A Reference Book Ian Likes: The Encyclopedia Of Science Fiction (1978)

First things first, this isn’t an actual or proper encyclopaedia. It’s a collection of essays that each detail a particular aspect of the history and make-up of Science Fiction. But it’s lavishly illustrated and features a fairly comprehensive list of magazines and awards relevant to the field as well as a chronology of movies that are important to the development of the genre. And it has a pretty extensive index which helps if you’re looking for a particular author or topic. Which makes it a reference work of some sort. But not a true encyclopedia… or encyclopaedia, depending on where you went to school.

So, if you were like me at the time – 10 years old and with a burgeoning interest in the field – it’s like being let loose in a combination goldmine and candy store.

It was edited by Robert Holdstock and featured a foreword by none other than Isaac Asimov, who I was coming to realise was a bit of a big deal at the time. I’d vaguely heard of a couple of the other authors in the table of contents but the only one I really knew anything about was Patrick Moore, and that was from his occasional appearances on The Goodies and through a couple of kid’s SF novels of his that I’d read.

However there were a few gems in there that set me on the path to becoming the huge nerd that I was later to become; Harry Harrison wrote a chapter on the use of gadgets and hardware in SF; Brian Stapleford wrote a fairly brief but comprehensive survey on the history of Science in Fiction and how it became the field we knew and loved; David Hardy penned a piece on the role that Art played in Science Fiction; Alan Frank did an only occasionally-sneering piece about Sf on the big and small screens… and there were several other essays about different aspects of Science Fiction that were deemed important enough to be written about.
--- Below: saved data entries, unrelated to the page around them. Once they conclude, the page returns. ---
/-- R127, R274, R276, R355: a lane of a load, store, atomic or compare-and-swap whose access fails a check, or would compute
with poison, makes no access: its em bit is cleared, it joins the deferred set, and the slice keeps the record of its first
deferred instruction, with flag 4 once another follows. The operation of the slice holds the accesses of other lanes alone,
and no register has changed. R356, R362, R363: a gang of one group that comes to a trap point with deferred lanes. It replays
when R362 lets it: once no result of its slices is on its way, each slice stands at its region's entry with the region's
mask, no deferred lane, and a replay count one higher, and the replay is counted; until then it waits. Else the group traps,
with the older record and the place at which the slice has stopped. -/
def Obligations.DeferredFaults : Prop :=
  (∀ (s : State) (gd : Guard) (op : AtomOp) (ty : ETy) (rm : Rnd) (ord : Order) (scope : Scope) (d a b c : LReg) (t : Team) (g : Group) (x : Slice)
     (j : Fin 4) (f : FaultInfo),
     s.named = true → s.freshOps = true → s.cur.first = true → s.team? s.cur.team = some t → (g, x) ∈ s.members → x.dFresh = false → s.active gd g x j = true →
     ∀ p ∈ ([(.ld ⟨gd, ty, ord, scope, d, a⟩, vPair a, vPair a, vRegs ty d, .read),
             (.st ⟨gd, ty, ord, scope, a, b⟩, vPair a ++ vRegs ty b, vPair a, [], .write),
             (.atom ⟨gd, op, ty, rm, ord, scope, d, a, b⟩, vPair a ++ vRegs ty b, vPair a ++ vRegs ty b, vRegs ty d, .write),
             (.cas ⟨gd, ty, ord, scope, d, a, b, c⟩, vPair a ++ vRegs ty b ++ vRegs ty c, vPair a ++ vRegs ty b ++ vRegs ty c, vRegs ty d, .write)] :
         List (Instr × List Reg × List Reg × List Reg × Access)),
       s.unmarked p.2.1 p.2.2.2.1 = true → s.cleanLanes gd p.2.2.1 = true →
       let n := ty.bytes
       let found := fun (k : Fin 4) => s.locate t g true p.2.2.2.2 (s.addrOf g x k a) n
       (∀ e, found j ≠ .park e) → found j = .fault f →
       ∃ t1 y r h, exec p.1 s = .next t1 ∧ t1.sliceAt s.cur.team g.num x.num = some y ∧ t1.group? s.cur.team g.num = some h ∧
         y.em.getLsbD j.val = false ∧ y.deferred.getLsbD j.val = true ∧ y.dRec = some r ∧ y.s = x.s ∧
         (∀ k : Fin 4, (y.lane k).v = (x.lane k).v ∧ (y.lane k).vp = (x.lane k).vp ∧ (y.lane k).p = (x.lane k).p) ∧
         (∀ q ∈ h.ops, q ∉ g.ops → q.slice = x.num → ∃ parts, q.job = .access ord parts [] ∧
           ∀ k ∈ parts, ∃ i, s.active gd g x i = true ∧ found i = .place k.spot) ∧
         (∀ e, x.dRec = some e → r = { e with flags := e.flags ||| 0x10 }) ∧
         (x.dRec = none → (∀ i < j, s.active gd g x i = false) →
           r.fault = f ∧ r.flags = 1 ∧ r.group = BitVec.ofNat 8 g.num ∧ r.slice = BitVec.ofNat 8 x.num ∧
           r.lane = BitVec.ofNat 8 (4 * x.num + j.val) ∧ r.plane = BitVec.ofNat 8 s.cur.plane.val ∧ r.offset = x.offset ∧
           ∀ i : Fin 4, (∃ e, s.active gd g x i = true ∧ found i = .fault e) → r.laneMask.getLsbD (4 * x.num + i.val) = true)) ∧
  ∀ (s : State) (g : Group) (t : Team) (l : Launch) (a : SReg) (m : MmaArgs) (v : MmvArgs) (b : BarArgs) (w : WaitpArgs) (z : WaitvArgs)
    (zm : WaitvmArgs), s.inGroup g → s.cur.first = true → s.begins = true → s.team? s.cur.team = some t → s.launch? t.launch = some l →
    let mat := fun (o : MatArgs) (x : Slice) => (matReads t g x o, matWrites g o)
    let none' := fun (_ : Slice) => (([], []) : List Reg × List Reg)
    ∀ p ∈ ([(.melse a, false, fun _ => ([.s a], [])), (.join a, false, fun _ => ([.s a], [])), (.regang, false, none'),
            (.bar b, false, fun _ => ([], [.s b.d])), (.waitp w, false, fun _ => ([.s w.a], [])),
            (.waitv z, false, fun _ => (sPair z.a ++ sRegs z.t z.b, sRegs z.t z.d)),
            (.waitvm zm, true, fun _ => (sPair zm.a ++ sRegs zm.t zm.b ++ sRegs zm.t zm.c, sRegs zm.t zm.d)),
            (.mma m, false, mat (mmaArgs m .mma)), (.mmas m, true, mat (mmaArgs m .mmas)), (.mmv v, false, mat (mmvArgs v)),
            (.exit, false, none')] : List (Instr × Bool × (Slice → List Reg × List Reg))),
      (p.2.1 = true → t.die.val < 4) → (∀ q ∈ s.members, s.unmarked (p.2.2 q.2).1 (p.2.2 q.2).2 = true) →
      let bad := s.members.filter fun q => q.2.deferred != 0
      let recs := bad.map fun q => (q.2, q.2.trapRec (mkRec g q.2 0 { cls := .poison }))
      let may := l.policy.getLsbD 0 = true ∧ l.header.flags / 2 % 2 = 1 ∧ ∀ q ∈ s.members, q.2.ie.valid = true ∧
        (∀ q' ∈ s.members, q'.2.ie.entry = q.2.ie.entry) ∧ q.2.replay.val < 2 ∧
        (q.2.deferred ≠ 0 → q.2.dOther = false ∧ ∀ r, q.2.dRec = some r → r.fault.cls = .poison)
      let quiet := ∀ q ∈ s.members, ∀ o ∈ g.ops, o.slice = q.2.num → o.returned = false →
        (∀ ws, o.job ≠ .result ws) ∧ (∀ ord ps ws, o.job ≠ .access ord ps ws) ∧ (∀ j, o.job ≠ .matrix j) ∧ ∀ n k, o.job ≠ .vatPart n k
      bad ≠ [] →
      (s.replayOk recs = true ↔ may) ∧
      (may → ¬ quiet → exec p.1 s = .next (s.mapGang fun _ y => { y with hold := .replay })) ∧
      (may → quiet → ∃ t1, exec p.1 s = .next t1 ∧ (t1.part t.partition.val).cReplay = (s.part t.partition.val).cReplay + 1 ∧
        (t1.part t.partition.val).faultSeq = (s.part t.partition.val).faultSeq + BitVec.ofNat 32 bad.length ∧
        (∀ k, (t1.launch? k).map (·.failed) = (s.launch? k).map (·.failed)) ∧
        ∀ q ∈ s.members, ∃ y, t1.sliceAt s.cur.team g.num q.2.num = some y ∧ y.offset = q.2.ie.entry ∧ y.em = q.2.ie.mask ∧
          y.deferred = 0 ∧ y.dRec = none ∧ y.replay.val = q.2.replay.val + 1 ∧ y.wb = q.2.wb ∧ y.s = q.2.s ∧ y.inClause = false ∧
          y.hold = .none ∧ y.exited = false ∧ ∀ k : Fin 4, (y.lane k).v = (q.2.lane k).v) ∧
      (¬ may → s.ownRecords = true → s.calm s.cur.team = true → g.laneOps = [] → g.trapped = false → g.ended = false → g.num < 255 →
        s.control.getLsbD (16 + t.partition.val) = false → (∀ y ∈ g.slices, y.dbg = .none ∧ y.num < 255) → ∀ q d, bad.head? = some q →
        q.2.dRec = some d → let r : Rec := { d with stop := q.2.offset }
        ∃ s1 h l1, exec p.1 s = .next s1 ∧ s1.group? s.cur.team g.num = some h ∧ s1.launch? t.launch = some l1 ∧ h.trapped = true ∧
          (∀ y ∈ h.slices, y.exited = true) ∧ l1.failed = true ∧ s1.mem = (s.record t r).1.mem ∧
          (l.first = none → l1.first = some (BitVec.ofNat 8 d.fault.cls.code, (s.record t r).2)) ∧
          (s1.part t.partition.val).faultSeq = (s.part t.partition.val).faultSeq + 1)
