-- ==== Sys2Proof/Laws/PerInstr.lean ====
section
/-! SUPPORT. One lemma per constructor of Instr: its encoding is at most two words of 32 bits. -/

namespace Sys2Proof.Laws.WordsFit

/-- At most two words, each below 2^32. -/
def Fits (l : List Nat) : Prop := l.length ≤ 2 ∧ ∀ w ∈ l, w < 2 ^ 32

/-- The words of the instruction's encoding fit (R141, R142). -/
def Statement (i : Instr) : Prop := Fits (encode i)

theorem fits_nil : Fits [] := ⟨by decide, fun _ h => nomatch h⟩

theorem fits_one {a : Nat} (ha : a < 2 ^ 32) : Fits [a] :=
  ⟨by simp, fun w h => by rcases List.mem_singleton.mp h with rfl; exact ha⟩

theorem fits_two {a b : Nat} (ha : a < 2 ^ 32) (hb : b < 2 ^ 32) : Fits [a, b] :=
  ⟨by simp, fun w h => by
    rcases List.mem_cons.mp h with rfl | h
    · exact ha
    · rcases List.mem_singleton.mp h with rfl; exact hb⟩

/-! Codes and fields. -/

theorem code_lt_t (t : ETy) : t.code < 16 := by cases t <;> decide
theorem code_lt_u (t : ETy) : t.code < 16 := code_lt_t t
theorem code_lt_op (o : AtomOp) : o.code < 16 := by cases o <;> decide
theorem code_lt_cc (c : Cmp) : c.code < 6 := by cases c <;> decide
theorem code_lt_path (p : Path) : p.code < 4 := by cases p <;> decide
theorem setCode_lt (c : SetCond) : c.code < 16 := by cases c <;> decide
theorem lidCode_lt (c : LidSel) : c.code < 16 := by cases c <;> decide
theorem sidCode_lt (c : SidSel) : c.code < 32 := by cases c <;> decide
theorem rnd_lt (r : Rnd) : r.code < 8 := by cases r <;> decide
theorem ord_lt (r : Order) : r.code < 4 := by cases r <;> decide
theorem rank_lt (r : Scope) : r.rank < 8 := by cases r <;> decide

theorem flagCode_lt (f : Option (Fin 12)) : flagCode f < 16 := by
  cases f with
  | none => decide
  | some x => exact Nat.lt_of_lt_of_le x.isLt (by decide)

theorem fields_lt (c : BraCond) : c.fields.1 < 32 ∧ c.fields.2.1 < 64 ∧ c.fields.2.2 < 64 := by
  cases c with
  | z a => exact ⟨(by decide : 1 < 32), a.isLt, (by decide : 0 < 64)⟩
  | nz a => exact ⟨(by decide : 2 < 32), a.isLt, (by decide : 0 < 64)⟩
  | ltz a => exact ⟨(by decide : 3 < 32), a.isLt, (by decide : 0 < 64)⟩
  | gez a => exact ⟨(by decide : 4 < 32), a.isLt, (by decide : 0 < 64)⟩
  | cmp c a b => exact ⟨Nat.lt_of_lt_of_le (Nat.add_lt_add_right (code_lt_cc c) 5) (by decide), a.isLt, b.isLt⟩
  | _ => exact ⟨by decide, by decide, by decide⟩

/-! Words. -/

theorem laneWord_lt {x op d a b k : Nat} (hx : x < 2) (ho : op < 128) (hd : d < 64) (ha : a < 64) (hb : b < 64) (g : Guard)
    (hk : k < 2) : laneWord x op d a b g k < 2 ^ 32 := by
  have hp := g.pred.isLt
  have hn : (if g.neg then 2 else 0) ≤ 2 := by split <;> decide
  unfold laneWord
  omega
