-- ==== Sys2Proof/Tests/WitnessesI.lean ====
section
/-! SUPPORT. Witnesses of the hypotheses of the statements about copies, sends, landings and the tiles that engines read. -/

set_option Elab.async false

namespace Sys2Proof.Tests

open Sys2Proof.Machine

/-! Copies issue. -/

/-- s4 and s5, s6 and s7, s8, s10 and s11: the operands of a copy. -/
def copyScene (d a c : DWord) (n : Word) : State :=
  mapped (allotted { lone (fun x => setPair 10 c (setPair 6 a (setPair 4 d (x.setS 8 n)))) with launches := [sceneLaunch 8 128 false] })

theorem witness_CopiesIssue_registers : (lone id).named = true ∧ (lone id).begins = true ∧
    ∀ rd ∈ [sPair 4 ++ sPair 6 ++ [.s 8], sPair 4 ++ sPair 6 ++ sPair 8 ++ sRun 12 3, sPair 4 ++ sPair 6 ++ [.s 8] ++ sPair 10],
      (lone id).unmarked rd [] = true ∧ (lone id).cleanScalars rd = true := by decide +kernel

/-- A copy in to the end of the shared aperture, one of no bytes, and a copy out of the scratchpad. -/
theorem witness_CopiesIssue : ∀ f,
    (copyScene (inShared (128 * 1024 - 32)) 0x1000 0 32).whenInTurn f (fun s1 t g x => (∀ p ∈ g.ops, p.id ≠ g.nextOp) ∧ g.counter .copyIn < 63 ∧
      (x.getS 8).toNat ≤ 2 ^ 28 ∧ (x.getS 8).toNat % 4 = 0 ∧ (x.pair 4).toNat % 4 = 0 ∧ (x.pair 6).toNat % 4 = 0 ∧
      s1.onChipRange t (x.pair 4) 32 = true ∧ (x.pair 6).toNat < 2 ^ 57) ∧
    (copyScene 0x1000 (inScratch (2 * 2 ^ 20 - 32)) 0 32).whenInTurn f (fun s1 t g x => g.counter .copyOut < 63 ∧
      s1.onChipRange t (x.pair 6) 32 = true ∧ (x.pair 4).toNat < 2 ^ 57) ∧
    (copyScene (inShared 0) 0x1000 0 0).whenInTurn f (fun _ _ _ x => ((x.getS 8).toNat == 0) = true) :=
  fun _ => ⟨oneTurn (by decide +kernel) _, oneTurn (by decide +kernel) _, oneTurn (by decide +kernel) _⟩

/-- A gang of four slices, one after another. -/
theorem witness_CopiesIssue_gang :
    let s : State := { whole (fun x => setPair 6 0x1000 (setPair 4 (inShared (64 * x.num)) (x.setS 8 32))) with launches := [sceneLaunch 8 128 false] }
    s.whenInTurn (fun s1 _ g x => s1.opIssued g x (.copy { out := false, dst := x.pair 4, src := x.pair 6, len := (x.getS 8).toNat }) .copyIn
      ((x.getS 8).toNat == 0)) (fun s1 t g x => (∀ p ∈ g.ops, p.id ≠ g.nextOp) ∧ g.counter .copyIn < 63 ∧ s1.onChipRange t (x.pair 4) 32 = true) :=
  turns (by decide +kernel)

/-- A gather of 4 rows of 16 bytes, and an expansion to .BF16. -/
theorem witness_CopiesIssue_gather : ∀ f,
    let s := { copyScene 0 0 0 0 with teams := [sceneTeam 8 2 fun g x => if g.num = 0 ∧ x.num = 0 then
      ((setPair 8 (inShared 128) (setPair 6 0x1000 (setPair 4 (inShared 64) x))).setS 12 4).setS 13 16 else { x with gang := 5 }] }
    s.whenInTurn f fun s t g x => (∀ p ∈ g.ops, p.id ≠ g.nextOp) ∧ g.counter .gather < 63 ∧ (x.getS 12).toNat = 4 ∧ (x.getS 13).toNat = 16 ∧
      (x.getS 14).toNat % 4 = 0 ∧ (x.pair 4).toNat % 4 = 0 ∧ (x.pair 6).toNat % 4 = 0 ∧
      (x.pair 8).toNat % 4 = 0 ∧ s.onChipRange t (x.pair 4) 64 = true ∧ (x.pair 6).toNat < 2 ^ 57 ∧ (spaceOf (x.pair 8)).1 = .shared ∧
      s.onChipRange t (x.pair 8) 16 = true := fun f => oneTurn (by decide +kernel) _

theorem witness_CopiesIssue_expand : ∀ f, (copyScene (inShared 64) 0x1000 (inShared 0) 3).whenInTurn f fun s t g x =>
    (∀ p ∈ g.ops, p.id ≠ g.nextOp) ∧ g.counter .copyIn < 63 ∧
    (x.pair 4).toNat % 32 = 0 ∧ (x.pair 6).toNat % 8 = 0 ∧ s.onChipRange t (x.pair 4) (16384 * ETy.bf16.bytes) = true ∧
    (x.pair 6).toNat < 2 ^ 57 := fun f => oneTurn (by decide +kernel) _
I came to this book, as I said, aged 10, in 1980. My family and I were out shopping on a Friday night, as we sometimes did. I saw this lavish tome on a pile of remaindered books in Coles (before they became one of the two supermarkets that dominated Australia, Coles were a large chain of department stores, and sold everything from clothes to meals. But I digress…). While my family were browsing elsewhere, I was leafing through this book, goggling at the gorgeous pictures (some of which my mother would have forbidden me to look at if she’d glanced through a little more closely). I loved it and I really wanted it… so a deal was struck wherein I would receive it as a Christmas present (it was just a couple of months away) but I would also be getting a bit less in pocket money for the next few weeks since it was so expensive, and we were also preparing for a big family trip away that summer. I agreed quickly because that seemed a pretty fair deal to me – the book was $6, which was a horrendous sum of money in those days (the average paperback at the time was about $3).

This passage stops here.